ACE_MMAP_Memory_Pool_Options allows us to specify various options, including the base address and whether we want the OS to map to a fixed address. Other options are described in Table 17.3.

When we are adding records, we ask the OS to map the address to any address it pleases; however, when we are showing records, we map to a fixed base address. When you run the example, you can see that the allocator is mapped to a different address each time it is run; even though this occurs, the program works flawlessly.

17.4 ACE_Malloc for Containers

As you know, you can specify special-purpose allocators for containers. The container then uses the allocator to satisfy its memory needs. Wouldn't it be nice if we could use an ACE_Malloc shared memory allocator with the container and allocate containers in shared memory? This would mean that the container would allocate memory for itself in shared memory. The problem, of course, is that the allocator needs to implement the ACE_Allocator interface, but ACE_Malloc doesn't.

No need to fret, though, because ACE includes a special adapter class for this purpose. ACE_Allocator_Adapter adapts an ACE_Malloc-based class to the ACE_Allocator interface. This class template is very easy to use. To create the adapter, simply pass in the appropriate ACE_Malloc type. For example:


typedef ACE_Malloc<ACE_MMAP_MEMORY_POOL, ACE_Null_Mutex> MALLOC;
typedef ACE_Allocator_Adapter<MALLOC> ALLOCATOR;

Besides the issue of interface compatibility, another issue crops up. Most of the container classes keep a reference to the allocator they use and use this reference for all memory operations. This reference will point to heap memory, where the shared memory allocator itself is allocated. Of course, this pointer is valid only in the original process that created the allocator and not any other processes that wish to share the container. To overcome this problem, you must provide the container with a valid memory allocator reference for all its operations. As an example, ACE overloads the ACE_Hash_Map container—the new class is ACE_Hash_Map_With_Allocator—to provide this, and you can easily extend the idea to any other containers you wish to use.
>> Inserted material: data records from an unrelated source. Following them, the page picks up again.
-- ==== Sys2Proof/Laws/KeptKcpImage.lean ====
section
/-! SUPPORT. What the definitions of Machine/KcpImage.lean keep: the queue, the time, the canonical form of memory and registers, and that at
most one half is in CHARGE. -/

set_option linter.unreachableTactic false
set_option linter.unusedTactic false
set_option linter.unusedVariables false

namespace Sys2Proof.Machine
open Sys2Proof

variable {q : List Instr} {n : Nat}

theorem State.dropImage_kept {s : State} (k : Nat) (hk : s.kept q n) :
    (State.dropImage s k).kept q n := by
  unfold State.dropImage
  with_reducible repeat' first | assumption | apply State.images_kept | intro _ | refine kept_mk ?_

theorem State.putImage_kept {s : State} (i : Image) (hk : s.kept q n) :
    (State.putImage s i).kept q n := by
  unfold State.putImage
  with_reducible repeat' first | assumption | apply State.images_kept | intro _ | refine kept_ite ?_ ?_ | refine kept_mk ?_

theorem execImgBegin_kept (x0 : Fin 6) (tag : BitVec 16) {s : State} (hk : s.kept q n) :
    outKept q n (execImgBegin x0 tag s) := by
  unfold execImgBegin
  with_reducible repeat' first | assumption | refine out_next ?_ | apply State.checked_kept | apply State.images_kept | apply State.okData_kept | apply State.onCmd_kept | apply State.say_kept | apply State.useFree_kept | intro _ | refine kept_ite ?_ ?_ | refine out_ite ?_ ?_ | refine kept_mk ?_

theorem execImgData_kept (x0 : Fin 6) (tag : BitVec 16) {s : State} (hk : s.kept q n) :
    outKept q n (execImgData x0 tag s) := by
  unfold execImgData
  with_reducible repeat' first | assumption | refine out_next ?_ | apply State.checked_kept | apply State.onCmd_kept | apply State.putImage_kept | apply State.say_kept | intro _ | split | refine fst_kept (by assumption) ?_ | refine snd_kept (by assumption) ?_ | refine opt_kept (by assumption) ?_ | refine kept_mk ?_

theorem State.flashPut_kept {s : State} (x1 : Nat) (off : Nat) (bs : List Byte) (hk : s.kept q n) :
    (State.flashPut s x1 off bs).kept q n := by
  unfold State.flashPut
  with_reducible repeat' first | assumption | apply foldl_kept | intro _ | refine kept_mk ?_

theorem State.hostImage_kept {s : State} (x1 : Nat) (i : Image) (hk : s.kept q n) :
    (State.hostImage s x1 i).kept q n := by
  unfold State.hostImage
  with_reducible repeat' first | assumption | apply State.loadImage_kept | refine kept_ite ?_ ?_ | split | refine fst_kept (by assumption) ?_ | refine snd_kept (by assumption) ?_ | refine opt_kept (by assumption) ?_ | refine kept_mk ?_

theorem State.imageStore_kept {s : State} (i : Image) (hk : s.kept q n) :
    (State.imageStore s i).kept q n := by
  unfold State.imageStore
  with_reducible repeat' first | assumption | apply State.flashPut_kept | refine kept_ite ?_ ?_ | split | refine fst_kept (by assumption) ?_ | refine snd_kept (by assumption) ?_ | refine opt_kept (by assumption) ?_ | refine kept_mk ?_

theorem execImgCommit_kept (x0 : Fin 6) (tag : BitVec 16) {s : State} (hk : s.kept q n) :
    outKept q n (execImgCommit x0 tag s) := by
  unfold execImgCommit
  with_reducible repeat' first | assumption | refine out_next ?_ | apply State.hostImage_kept | apply State.imageStore_kept | apply State.inc_kept | apply State.okData_kept | apply State.onCmd_kept | apply State.say_kept | intro _ | split | refine fst_kept (by assumption) ?_ | refine snd_kept (by assumption) ?_ | refine opt_kept (by assumption) ?_ | refine kept_mk ?_

theorem execImgAbort_kept (x0 : Fin 6) (tag : BitVec 16) {s : State} (hk : s.kept q n) :
    outKept q n (execImgAbort x0 tag s) := by
  unfold execImgAbort
  with_reducible repeat' first | assumption | refine out_next ?_ | apply State.dropImage_kept | apply State.onCmd_kept | apply State.say_kept | intro _ | split | refine fst_kept (by assumption) ?_ | refine snd_kept (by assumption) ?_ | refine opt_kept (by assumption) ?_ | refine kept_mk ?_

theorem execNeLoad_kept (x0 : Fin 6) (tag : BitVec 16) {s : State} (hk : s.kept q n) :
    outKept q n (execNeLoad x0 tag s) := by
  unfold execNeLoad
  with_reducible repeat' first | assumption | refine out_next ?_ | apply State.checked_kept | apply State.dropImage_kept | apply State.mapEng_kept | apply State.onCmd_kept | apply State.say_kept | intro _ | refine kept_ite ?_ ?_ | refine out_ite ?_ ?_ | split | refine fst_kept (by assumption) ?_ | refine snd_kept (by assumption) ?_ | refine opt_kept (by assumption) ?_ | refine kept_mk ?_

theorem execNeRun_kept (x0 : Fin 6) (tag : BitVec 16) {s : State} (hk : s.kept q n) :
    outKept q n (execNeRun x0 tag s) := by
  unfold execNeRun
  with_reducible repeat' first | assumption | refine out_next ?_ | apply State.checked_kept | apply State.onCmd_kept | apply State.writesThen_kept | intro _ | refine kept_mk ?_

theorem execNeReset_kept (x0 : Fin 6) (tag : BitVec 16) {s : State} (hk : s.kept q n) :
    outKept q n (execNeReset x0 tag s) := by
  unfold execNeReset
  with_reducible repeat' first | assumption | refine out_next ?_ | apply State.checked_kept | apply State.kcpAssert_kept | apply State.onCmd_kept | apply State.say_kept | intro _ | refine kept_mk ?_

theorem execNeInfo_kept (x0 : Fin 6) (tag : BitVec 16) {s : State} (hk : s.kept q n) :
    outKept q n (execNeInfo x0 tag s) := by
  unfold execNeInfo
  with_reducible repeat' first | assumption | refine out_next ?_ | apply State.checked_kept | apply State.onCmd_kept | apply State.reads_kept | intro _ | refine kept_mk ?_

theorem execProfileCfg_kept (x0 : Fin 6) (tag : BitVec 16) {s : State} (hk : s.kept q n) :
    outKept q n (execProfileCfg x0 tag s) := by
  unfold execProfileCfg
  with_reducible repeat' first | assumption | refine out_next ?_ | apply State.checked_kept | apply State.onCmd_kept | apply State.say_kept | intro _ | refine kept_ite ?_ ?_ | refine out_ite ?_ ?_ | refine kept_mk ?_

end Sys2Proof.Machine
end

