-- ==== Sys2Proof/Laws/KeptKcpWake.lean ====
section
/-! SUPPORT. What the definitions of Machine/KcpWake.lean keep: the queue, the time, the canonical form of memory and registers, and that at
most one half is in CHARGE. -/

set_option linter.unreachableTactic false
set_option linter.unusedTactic false
set_option linter.unusedVariables false

namespace Sys2Proof.Machine
open Sys2Proof

variable {q : List Instr} {n : Nat}

theorem execPstateReq_kept (x0 : Fin 6) (tag : BitVec 16) {s : State} (hk : s.kept q n) :
    outKept q n (execPstateReq x0 tag s) := by
  unfold execPstateReq
  with_reducible repeat' first | assumption | refine out_next ?_ | apply State.bytesBelow_kept | apply State.later_kept | apply State.onCmd_kept | apply State.powerRequest_kept | apply State.reqRej_kept | apply State.say_kept | intro _ | refine kept_ite ?_ ?_ | refine out_ite ?_ ?_ | refine kept_mk ?_

theorem execSegCfg_kept (x0 : Fin 6) (tag : BitVec 16) {s : State} (hk : s.kept q n) :
    outKept q n (execSegCfg x0 tag s) := by
  unfold execSegCfg
  with_reducible repeat' first | assumption | refine out_next ?_ | apply State.bytesBelow_kept | apply State.onCmd_kept | apply State.writes_kept | intro _ | refine kept_ite ?_ ?_ | refine out_ite ?_ ?_ | refine kept_mk ?_

theorem execSegHold_kept (x0 : Fin 6) (tag : BitVec 16) {s : State} (hk : s.kept q n) :
    outKept q n (execSegHold x0 tag s) := by
  unfold execSegHold
  with_reducible repeat' first | assumption | refine out_next ?_ | apply State.bytesBelow_kept | apply State.onCmd_kept | apply State.writes_kept | intro _ | refine kept_mk ?_

theorem execWakeEntry_kept (x0 : Fin 6) (tag : BitVec 16) {s : State} (hk : s.kept q n) :
    outKept q n (execWakeEntry x0 tag s) := by
  unfold execWakeEntry
  with_reducible repeat' first | assumption | refine out_next ?_ | apply State.checked_kept | apply State.onCmd_kept | apply State.writes_kept | intro _ | refine kept_mk ?_

theorem execWakeSrc_kept (x0 : Fin 6) (tag : BitVec 16) {s : State} (hk : s.kept q n) :
    outKept q n (execWakeSrc x0 tag s) := by
  unfold execWakeSrc
  with_reducible repeat' first | assumption | refine out_next ?_ | apply State.checked_kept | apply State.onCmd_kept | apply State.writes_kept | intro _ | refine kept_ite ?_ ?_ | refine out_ite ?_ ?_ | refine kept_mk ?_

theorem execWakeGlobal_kept (x0 : Fin 6) (tag : BitVec 16) {s : State} (hk : s.kept q n) :
    outKept q n (execWakeGlobal x0 tag s) := by
  unfold execWakeGlobal
  with_reducible repeat' first | assumption | refine out_next ?_ | apply State.onCmd_kept | apply State.writes_kept | intro _ | refine kept_mk ?_

theorem execInsomniaRead_kept (x0 : Fin 6) (tag : BitVec 16) {s : State} (hk : s.kept q n) :
    outKept q n (execInsomniaRead x0 tag s) := by
  unfold execInsomniaRead
  with_reducible repeat' first | assumption | refine out_next ?_ | apply State.bytesBelow_kept | apply State.onCmd_kept | apply State.reads_kept | intro _ | refine kept_mk ?_

theorem execInsomniaClr_kept (x0 : Fin 6) (tag : BitVec 16) {s : State} (hk : s.kept q n) :
    outKept q n (execInsomniaClr x0 tag s) := by
  unfold execInsomniaClr
  with_reducible repeat' first | assumption | refine out_next ?_ | apply State.onCmd_kept | apply State.writes_kept | intro _ | refine kept_mk ?_

theorem execHkLoad_kept (x0 : Fin 6) (tag : BitVec 16) {s : State} (hk : s.kept q n) :
    outKept q n (execHkLoad x0 tag s) := by
  unfold execHkLoad
  with_reducible repeat' first | assumption | refine out_next ?_ | apply State.checked_kept | apply State.finish_kept | apply State.onCmd_kept | apply State.say_kept | apply State.writes_kept | intro _ | refine kept_ite ?_ ?_ | refine out_ite ?_ ?_ | split | refine fst_kept (by assumption) ?_ | refine snd_kept (by assumption) ?_ | refine opt_kept (by assumption) ?_ | refine kept_mk ?_

theorem execHkCfg_kept (x0 : Fin 6) (tag : BitVec 16) {s : State} (hk : s.kept q n) :
    outKept q n (execHkCfg x0 tag s) := by
  unfold execHkCfg
  with_reducible repeat' first | assumption | refine out_next ?_ | apply State.bytesBelow_kept | apply State.onCmd_kept | apply State.writes_kept | intro _ | refine kept_mk ?_

theorem execHkRun_kept (x0 : Fin 6) (tag : BitVec 16) {s : State} (hk : s.kept q n) :
    outKept q n (execHkRun x0 tag s) := by
  unfold execHkRun
  with_reducible repeat' first | assumption | refine out_next ?_ | apply State.bytesBelow_kept | apply State.onCmd_kept | apply State.writesThen_kept | intro _ | refine kept_ite ?_ ?_ | refine out_ite ?_ ?_ | refine kept_mk ?_

theorem execHkPin_kept (x0 : Fin 6) (tag : BitVec 16) {s : State} (hk : s.kept q n) :
    outKept q n (execHkPin x0 tag s) := by
  unfold execHkPin
  with_reducible repeat' first | assumption | refine out_next ?_ | apply State.bytesBelow_kept | apply State.images_kept | apply State.onCmd_kept | intro _ | refine kept_mk ?_

end Sys2Proof.Machine
end

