section
variable {m : Nat} (v : Word)

/-- The word that TEN_IA_CTRL takes. -/
def State.iaCtrlWord (s : State) (v : Word) : Word :=
  descWrite ((s.ok 0).locked A.TEN_IA_CTRL) iaCtrlDesc ((s.ok 0).rd A.TEN_IA_CTRL) v

theorem iaCtrlWrite_eq (hr : s.reaches m A.TEN_IA_CTRL true) : s.iaCtrlWrite m v =
    (s.taken A.TEN_IA_CTRL (s.iaCtrlWord v)).iaRefused (s.flag A.TEN_IA_CTRL F.TEN_IA_CTRL.ENABLE) := by
  rw [State.iaCtrlWrite]
  refine (guardReg_of_reaches s hr regDesc_iaCtrl _).trans ?_
  simp only [plainWrite_of_desc _ regDesc_iaCtrl]
  rfl

/-- A field that the Trivet or anyone may write takes the bits written. -/
theorem fget_descWrite_of_written {a : Nat} {d : RegDesc} (hd : regDesc? a = some d) {f : FieldDesc} (hf : f ∈ d.fields)
    (hacc : f.acc = .rw ∨ f.acc = .trv) (locked : Bool) (old : Word) :
    fget ⟨f.hi, f.lo⟩ (descWrite locked d old v) = fget ⟨f.hi, f.lo⟩ v :=
  fget_descWrite_of_mem locked old v hd hf v fun _ => by obtain hacc | hacc := hacc <;> rw [hacc] <;> rfl

theorem iaCtrlWrite_effects (hr : s.reaches m A.TEN_IA_CTRL true) :
    let t := s.iaCtrlWrite m v
    t.resp = some (.ok 0) ∧ t.fld A.TEN_IA_CTRL F.TEN_IA_CTRL.ENTRIES = fget F.TEN_IA_CTRL.ENTRIES v ∧
      t.fld A.TEN_IA_CTRL F.TEN_IA_CTRL.TRIG = fget F.TEN_IA_CTRL.TRIG v ∧
      (s.flag A.TEN_IA_CTRL F.TEN_IA_CTRL.ENABLE = false → t.flag A.TEN_IA_CTRL F.TEN_IA_CTRL.ENABLE = true → t.iaValid = true) ∧
      s.regsBut t [A.TEN_IA_CTRL] ∧ { t with regs := s.regs, resp := s.resp } = s := by
  intro t
  have ht : t = _ := iaCtrlWrite_eq s v hr
  clear_value t
  subst ht
  have hfld : ∀ f, (s.taken A.TEN_IA_CTRL (s.iaCtrlWord v)).fld A.TEN_IA_CTRL f = fget f (s.iaCtrlWord v) := fun f =>
    congrArg (fget f) (rd_taken s _ _)
  have hframe : ∀ (was : Bool), { (s.taken A.TEN_IA_CTRL (s.iaCtrlWord v)).iaRefused was with regs := s.regs, resp := s.resp } = s ∧
      ((s.taken A.TEN_IA_CTRL (s.iaCtrlWord v)).iaRefused was).resp = some (.ok 0) := by
    intro was
    obtain ⟨regs, hx⟩ := iaRefused_eq (s.taken A.TEN_IA_CTRL (s.iaCtrlWord v)) was
    rw [hx, taken_eq]
    exact ⟨rfl, rfl⟩
  refine ⟨(hframe _).2, ?_, ?_, fun hoff => ?_, fun a ha => ?_, (hframe _).1⟩
  · rw [fld_iaRefused _ _ _ (by decide), hfld]
    exact fget_descWrite_of_written v regDesc_iaCtrl (f := ⟨12, 0, .trv, 0x0, false⟩) (by decide) (.inr rfl) _ _
  · rw [fld_iaRefused _ _ _ (by decide), hfld]
    exact fget_descWrite_of_written v regDesc_iaCtrl (f := ⟨27, 24, .trv, 0x0, false⟩) (by decide) (.inr rfl) _ _
  · rw [hoff]
    exact iaValid_of_enabled _
  · rw [rd_iaRefused _ _ _ (List.ne_of_not_mem_cons ha)]
    exact regsBut_taken s _ _ a ha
Table 17.3. ACE_MMAP_Memory_Pool_Options Attributes

image

Finally, as most, if not all, ACE containers contain raw pointers, you cannot expect to use them between processes that map them to different base addresses. ACE does not include any container class that uses the position-independent pointers we showed you earlier, although you could easily create one on your own. Therefore, if you are going to use a container in shared memory, you must make sure that you can map the entire container into all sharing processes at the same base address.

17.4.1 Hash Map

Now let's get down to an example. We are going to put a hash map into shared memory. We will have a parent process add records into the hash table and have two other worker processes consume these records and remove them from the map. To ensure the map consistency, we create an ACE_Process_Mutex and use it to serialize access to the map:


#include "ace/Hash_Map_With_Allocator_T.h"
#include "ace/Malloc_T.h"
#include "ace/PI_Malloc.h"
#include "ace/Process_Mutex.h"
#include "ace/Process.h"

#define BACKING_STORE "map.store"
#define MAP_NAME "records.db"

#include "Record.h"

typedef ACE_Allocator_Adapter<ACE_Malloc_T <ACE_MMAP_MEMORY_POOL,
                                            ACE_Process_Mutex,
                                            ACE_Control_Block>
                             > ALLOCATOR;
typedef ACE_Hash_Map_With_Allocator<int, Record> MAP;

ACE_Process_Mutex coordMutex("Coord-Mutex");

We start by creating a few convenient type definitions and creating the coordination mutex globally. We create a position-independent allocator and use ACE_Allocator_Adapter to adapt the interface to ACE_Allocator. We define a hash map with simple integer keys and Record values.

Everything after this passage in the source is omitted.